*WHAT THE EXERCISE ASKS*:
In the entries below, the lines from the one with "cmd55Seen := (handler" through the one with "theorem State.readBlock_toPhase (t" are to be copied exactly; both ends count.

Dataset records:
==============================

/-! ## The handlers -/

/-- What a command does between the transient clear and the next phase (R172–R174); the two instructions that are no
command frame have no handler. -/
def handler : Instr → State → State
  | .cmd0GoIdleState _, t => (t.setIdleOnly.setCmd8Seen false).respondStatus
  | .cmd8SendIfCond _, t => (t.setCmd8Seen true).respond (r7Response t.status (echoByte t.argument))
  | .cmd9SendCsd _, t => t.respond (dataBlock t.status (csdRegister t.params.csdTemplate t.capacityField))
  | .cmd10SendCid _, t => t.respond (dataBlock t.status cidRegister)
  | .cmd17ReadSingleBlock _, t => t.readBlock
  | .cmd24WriteBlock _, t => t.respondStatus
  | .cmd55AppCmd _, t => (t.setCmd55Seen true).respondStatus
  | .cmd58ReadOcr _, t => t.respond (ocrResponse t.status t.params.ocrBytes)
  | .acmd41SdSendOpCond _, t =>
    (if t.cmd8Seen && hostCapacitySupport t.params.hcsBit t.argument then t.leaveIdle else t).respondStatus
  | .acmd13SdStatus _, t | .acmd22SendNumWrBlocks _, t | .acmd23SetWrBlkEraseCount _, t | .acmd42SetClrCardDetect _, t
  | .acmd51SendScr _, t | .illegal _ _, t => t.rejectCommand
  | .invalidByte _, t | .dataFrame _, t => t

/-- ACMD41's condition as its rule has it (R206). -/
theorem handler_acmd41 (arg : Argument) (t : State) :
    handler (.acmd41SdSendOpCond arg) t =
      (if t.cmd8Seen = true ∧ (argval t.argument).getLsbD t.params.hcsBit = true then t.leaveIdle
        else t).respondStatus := by
  simp only [handler, hostCapacitySupport, Bool.and_eq_true]

/-- A command dispatches its handler with its own index, argument and next phase. -/
theorem exec_of_isFrame {i : Instr} (hi : i.isFrame = true) (s : State) :
    exec i s = .next (s.dispatch (i.index s.params) i.arg (phaseAfter i s.phase) (handler i)) := by
  cases i with
  | invalidByte _ | dataFrame _ => cases hi
  | _ => rfl

/-- A handler writes the status, the queue and the session flags, and nothing else (R176). -/
theorem handler_frame (i : Instr) (t : State) :
    handler i t = { t with
      status := (handler i t).status
      responseQueue := (handler i t).responseQueue
      cmd8Seen := (handler i t).cmd8Seen
      cmd55Seen := (handler i t).cmd55Seen } := by
  cases i with
  | cmd17ReadSingleBlock _ =>
    simp only [handler]
    obtain ⟨-, h⟩ | ⟨-, -, h⟩ | ⟨-, -, h⟩ := t.readBlock_cases
    all_goals
      rw [h]
      rfl
  | acmd41SdSendOpCond _ =>
    simp only [handler]
    split <;> rfl
  | _ => rfl

theorem State.readBlock_toPhase (t : State) (p : Phase) : t.readBlock.toPhase p = (t.toPhase p).readBlock := by
  have hrange : (t.toPhase p).inRange = t.inRange := rfl
  have hread : (t.toPhase p).storeRead (sectorIndex (t.toPhase p).argument) = t.storeRead (sectorIndex t.argument) :=
    rfl
  simp only [State.readBlock, hrange, hread]
  split
  · split <;> rfl
  · rfl

/-- No handler reads or writes the phase. -/
theorem handler_toPhase (i : Instr) (t : State) (p : Phase) :
    (handler i t).toPhase p = handler i (t.toPhase p) := by
  cases i with
  | cmd17ReadSingleBlock _ => exact t.readBlock_toPhase p
  | acmd41SdSendOpCond _ =>
    cases hc : t.cmd8Seen && hostCapacitySupport t.params.hcsBit t.argument <;>
      simp only [handler, State.toPhase_cmd8Seen, State.toPhase_params, State.toPhase_argument, hc] <;> rfl
  | _ => rfl

/-- Only CMD0 and CMD8 write `cmd8_seen` (R33). -/
theorem handler_cmd8Seen {i : Instr} (hi : ∀ arg, i ≠ .cmd0GoIdleState arg ∧ i ≠ .cmd8SendIfCond arg) (t : State) :
    (handler i t).cmd8Seen = t.cmd8Seen := by
  cases i with
  | cmd0GoIdleState arg => exact absurd rfl (hi arg).1
  | cmd8SendIfCond arg => exact absurd rfl (hi arg).2
  | cmd17ReadSingleBlock _ =>
    obtain ⟨-, h⟩ | ⟨-, -, h⟩ | ⟨-, -, h⟩ := t.readBlock_cases
    all_goals simp [handler, h]
  | acmd41SdSendOpCond _ =>
    simp only [handler]
    split <;> rfl
  | _ => rfl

==============================

*FINISHED EXERCISE*:
      cmd55Seen := (handler i t).cmd55Seen } := by
  cases i with
  | cmd17ReadSingleBlock _ =>
    simp only [handler]
    obtain ⟨-, h⟩ | ⟨-, -, h⟩ | ⟨-, -, h⟩ := t.readBlock_cases
    all_goals
      rw [h]
      rfl
  | acmd41SdSendOpCond _ =>
    simp only [handler]
    split <;> rfl
  | _ => rfl

theorem State.readBlock_toPhase (t : State) (p : Phase) : t.readBlock.toPhase p = (t.toPhase p).readBlock := by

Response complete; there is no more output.